Sin orden o indicación alguna es que Choji y Shikamaru se adelantaron a cualquier directriz que la Emperatriz pudiera hacer, abriendo las puertas y cerrándolas tras ella, cortando cualquier comunicación entre ella y el Regente Imperial.

Deseaba estar sola, deseaba ya no tener que responderle a nadie, ser ella misma y poder decidir qué hacer con el rumbo de su vida; pero todo cuanto Sakura deseaba hacer era sencillamente imposible, no era una mujer normal y jamás lo seria, siempre habría de anteponer otras cosas por encima de sus propios sentimientos, eso lo había aprendido de su difunto padre que había muerto como Emperador, como tanto otros antes de él. Ella no podía ser diferente sin importar cuanto lo deseara, ella no podía pensar en si misma antes que en los demás, si e mostraba débil; desaparecería, y por ningún modo quería dejarle el camino libre a Danzo. Le importaba bien poco si al final podía o no tener hijos de Neji, no odiaría a un Príncipe o Princesa que fuera a alumbrar por culpa de los nulos sentimientos que albergaba hacia el hijo de regente y el resto de su prole.

Aguardando en silencio es que Sakura escucho con total claridad cómo es que los pasos de Danzo Shimura se alejaban permitiéndole—al menos por el momento—respirar más tranquila, casi como se le hubieran arrancado un peso invisible de los hombros y que pareció hacerse notorio mientras se dirigía por fin a su cama, sentándose sobre el colchón antes de dejarse desplomar por completo, incapaz siguiera de proferir palabra alguna. Pero más que cansancio, lo que pareció adueñarse de ella en ese momento, con la vista fija en el techo, fue la reflexión más absoluta; por un lados sus sentimientos que, —ahora—estaba, segura merecían existir por Naruto, que le correspondía y, por otro lado, la revuelta; Danzo no se permitiría quedar en evidencia y evidentemente no tardaría en inculpar a alguien para ocultar sus fechorías, y Sakura sabía que esa persona seria la Emperatriz Viuda Tsunade, que era como su madre...y en ese caso, por más quisiera, no podría protegerla.

-Majestad, el rey de Konoha pide verla- anuncio Ino desde el exterior.

Así como una parte de ella deseaba dormir y olvidarse del mundo, es que otra parte de su corazón salto infinitamente feliz al escuchar las palabras de la Yamanaka, sintiendo como si su alma regresara a su cuerpo por aquella formal declaración únicamente, pero que para ella significo más; mucho más. Naruto había regresado…se había ausentado temporalmente ante de que el aborto hubiera tenido lugar, relegado a atender lo asuntos de su propio reino, cosa que Sakura había sentido personalmente porque él era su amigo y apoyo incondicional, y el hombre más sincero que hubiera conocido, aquel que no temía gritar a los cuatro vientos lo mucho que la amaba. Sentándose velozmente sobre la cama, la Emperatriz se acomodó el cabello y la ropa lo mejor que pudo antes de tomar la campanilla del velador, agitándola cuanto era necesario para que las puertas fueron abiertas, permitiendo la entrada del soberano de Konoha.

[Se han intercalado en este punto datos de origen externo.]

section
variable {s : State} {t0 : Time} {i : Nat} (k : Nat) (hpending : (slotAt s i).state ≠ .free)
include hpending

theorem acquireProbeTurn_of_over (hover : 5000000 ≤ ((now s).1 - t0).toNat) :
    acquireProbeTurn t0 k i s = acquireNext t0 k (now s).2 :=
  (if_neg hpending).trans (if_pos (scanOver_of_le hover))

theorem acquireProbeTurn_of_pending (hopen : ((now s).1 - t0).toNat < 5000000) :
    acquireProbeTurn t0 k i s = tick { (now s).2 with running := .acquireProbe t0 k i } :=
  (if_neg hpending).trans (if_neg (not_scanOver_of_lt hopen))

end

/-- Settles O44: the turns of the inner loop, each end of it followed by the id test, and the two ends of the scan that come
before a probe. -/
theorem acquireIdTurns : Obligations.AcquireIdTurns := by
  intro s t0 k i
  refine ⟨fun hrunning hfree hid => ?_, fun hrunning hfree hid => ?_, fun hrunning hpending hopen => ?_,
    fun hrunning hpending hover hid => ?_, fun hrunning hpending hover hid => ?_, fun hrunning hk => ?_,
    fun hrunning hk hover => ?_⟩
  · rw [step_of_acquireProbe hrunning, acquireProbeTurn_of_free t0 k hfree, acquireNext_of_assigned t0 k hid, endAcquire_eq]
  · rw [step_of_acquireProbe hrunning, acquireProbeTurn_of_free t0 k hfree, acquireNext_of_unassigned t0 k hid]
  · have hstays : { (now s).2 with running := .acquireProbe t0 k i } = (now s).2 := by rw [← hrunning]; rfl
    rw [step_of_acquireProbe hrunning, acquireProbeTurn_of_pending k hpending hopen, hstays]
  · rw [step_of_acquireProbe hrunning, acquireProbeTurn_of_over k hpending hover,
      acquireNext_of_assigned (s := (now s).2) t0 k hid, endAcquire_eq]
  · rw [step_of_acquireProbe hrunning, acquireProbeTurn_of_over k hpending hover,
      acquireNext_of_unassigned (s := (now s).2) t0 k hid]
  · rw [step_of_acquireScan hrunning, acquireScanTurn_of_exhausted t0 s hk, failAcquire_eq]
  · rw [step_of_acquireScan hrunning, acquireScanTurn_of_over hk hover, failAcquire_eq]

end Sys2Proof.Machine
end

section
/-! Between commands and inside one (60_exceptions.md R287, R288; 00_scope.md R11; 20_memory.md R77): what a turn does to the
command stream, and everything that is refused, first by an instruction and then by a step. -/

namespace Sys2Proof

/-! ### Command packets that do not decode (30_encoding.md R111, R121, R124) -/

section
variable {args : List Byte} {why : DecodeError}

theorem length_ne_of_operandsNone_error {j : Instr} (h : operandsNone j args = .error why) : args.length ≠ 0 := by
  intro hlen
  obtain rfl := List.length_eq_zero_iff.1 hlen
  cases h

theorem length_ne_of_operandsByte_error {f : Byte → Instr} (h : operandsByte f args = .error why) : args.length ≠ 1 := by
  intro hlen
  obtain ⟨a, rfl⟩ := List.length_eq_one_iff.1 hlen
  cases h

theorem length_ne_of_operandsTwoBytes_error {f : Byte → Byte → Instr} (h : operandsTwoBytes f args = .error why) :
    args.length ≠ 2 := by
  intro hlen
  obtain ⟨a, b, rfl⟩ := List.length_eq_two.1 hlen
  cases h

theorem length_ne_of_operandsFourBytes_error {f : Byte → Byte → Byte → Byte → Instr}
    (h : operandsFourBytes f args = .error why) : args.length ≠ 4 := by
  intro hlen
  match args, hlen with
  | [a, b, c, d], _ => cases h

/-- An `ENQUEUE` with its twelve operand bytes and as much payload as `len` says decodes (R114). -/
theorem length_ne_of_operandsEnqueue_error (h : operandsEnqueue args = .error why) :
    (args[11]?).map (fun len => 13 + len.toNat) ≠ some (args.length + 1) := by
  unfold operandsEnqueue at h
  split at h
  · split at h
    next => cases h
    next hlen =>
      simp only [List.getElem?_cons_succ, List.getElem?_cons_zero, Option.map_some, List.length_cons, ne_eq,
        Option.some.injEq]
      omega
  · next hshort =>
    intro hlen
    match args, hlen, hshort with
    | dst :: r0 :: r1 :: r2 :: r3 :: t0 :: t1 :: t2 :: t3 :: hsel :: header :: len :: payload, _, hshort =>
      exact hshort _ _ _ _ _ _ _ _ _ _ _ _ _ rfl

/-- A `REPLY` with its `len` and as much payload as it says decodes (R115). -/
theorem length_ne_of_operandsReply_error (h : operandsReply args = .error why) :
    (args[0]?).map (fun len => 2 + len.toNat) ≠ some (args.length + 1) := by
  cases args with
  | nil => simp
  | cons len payload =>
    have hlen : payload.length ≠ len.toNat := fun heq => by simp [operandsReply, heq] at h
    simp only [List.getElem?_cons_zero, Option.map_some, List.length_cons, ne_eq, Option.some.injEq]
    omega

end

/-- A command packet that does not decode has not the length that its opcode and `len` fix, or no opcode fixes one (R121). One
case per opcode, in the order of the table. -/
theorem commandLength_ne_of_decodeCommand_error {bytes : List Byte} {why : DecodeError} (h : decodeCommand bytes = .error why) :
    commandLength bytes ≠ some bytes.length := by
  cases bytes with
  | nil => exact fun hlen => nomatch hlen
  | cons op args =>
    simp only [decodeCommand] at h
    simp only [commandLength, List.length_cons]
    generalize op.toNat = n at h ⊢
    split at h
    · simpa using length_ne_of_operandsNone_error h
    · simpa using length_ne_of_operandsNone_error h
    · simpa using length_ne_of_operandsNone_error h
    · simpa using length_ne_of_operandsFourBytes_error h
    · exact length_ne_of_operandsEnqueue_error h
    · exact length_ne_of_operandsReply_error h
    · simpa using length_ne_of_operandsByte_error h
    · simpa using length_ne_of_operandsNone_error h
    · simpa using length_ne_of_operandsNone_error h
    · simpa using length_ne_of_operandsByte_error h
    · simpa using length_ne_of_operandsFourBytes_error h
    · simpa using length_ne_of_operandsByte_error h
    · simpa using length_ne_of_operandsByte_error h
    · simpa using length_ne_of_operandsByte_error h
    · simpa using length_ne_of_operandsByte_error h
    · simpa using length_ne_of_operandsByte_error h
    · simpa using length_ne_of_operandsByte_error h
    · simpa using length_ne_of_operandsTwoBytes_error h
    · simp [*]

end Sys2Proof

namespace Sys2Proof.Machine

/-! ### A turn leaves the command stream alone (20_memory.md R77, log 1) -/

@[simp] theorem enq_inbox (dst : Byte) (rbus : BusId) (timing : Word) (explicit : Option Byte) (payload : List Byte)
    (s : State) : (enq dst rbus timing explicit payload s).2.inbox = s.inbox :=
  (congrArg State.inbox (enq_own dst rbus timing explicit payload s) :)

@[simp] theorem tick_inbox (s : State) : (tick s).inbox = s.inbox := (congrArg State.inbox (tick_queueWrite s) :)

@[simp] theorem receive1_inbox (s : State) : (receive1 s).2.inbox = s.inbox := (congrArg State.inbox (receive1_rxWrite s) :)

-Majestad- reverencio el Uzumaki, aguardando a que las puertas se cerraran. En tanto esto hubo sucedido, el rubio se apresuró a sentarse sobre la cama, junto a la Emperatriz, sosteniendo las manos de ella entre las suyas. -Intente venir antes, pero no sabía que hacer o decir para ayudarte- aludió Naruto con respecto a cierto tema del cual era ajeno, -en verdad lo siento- declaro el Uzumaki.

-No tienes porque, no fue tu culpa- tranquilizo Sakura, agradecida por su presencia, incomparable a la de cualquier otra persona, -además bien pudo ser algo que hubiera acabado sucediendo de todas formas- menciono la Haruno, bajando tristemente la mirada por un mínimo segundo.

-Pero no lo hace más fácil- añadió Naruto, haciendo que ambos se sonrieran, tanto por dicha propia al volver a encontrarse juntos como por la extraña tensión que se formaba entre ambos y que los hacía acercarse como tanto ansiaban, -Sakura, nos conocemos desde niños- menciono el Uzumaki para así iniciar un dialogo más cómodo para ambos, -y aunque me cuesta ver a esa niña tan impulsiva en esta Emperatriz tan hermosa, debes saber que siempre me tendrás cerca- garantizo Naruto con indeleble sinceridad, -puede que sea el rey de Konoha, pero mi corazón siempre estará contigo- reitero el Uzumaki como si de un juramento se tratase.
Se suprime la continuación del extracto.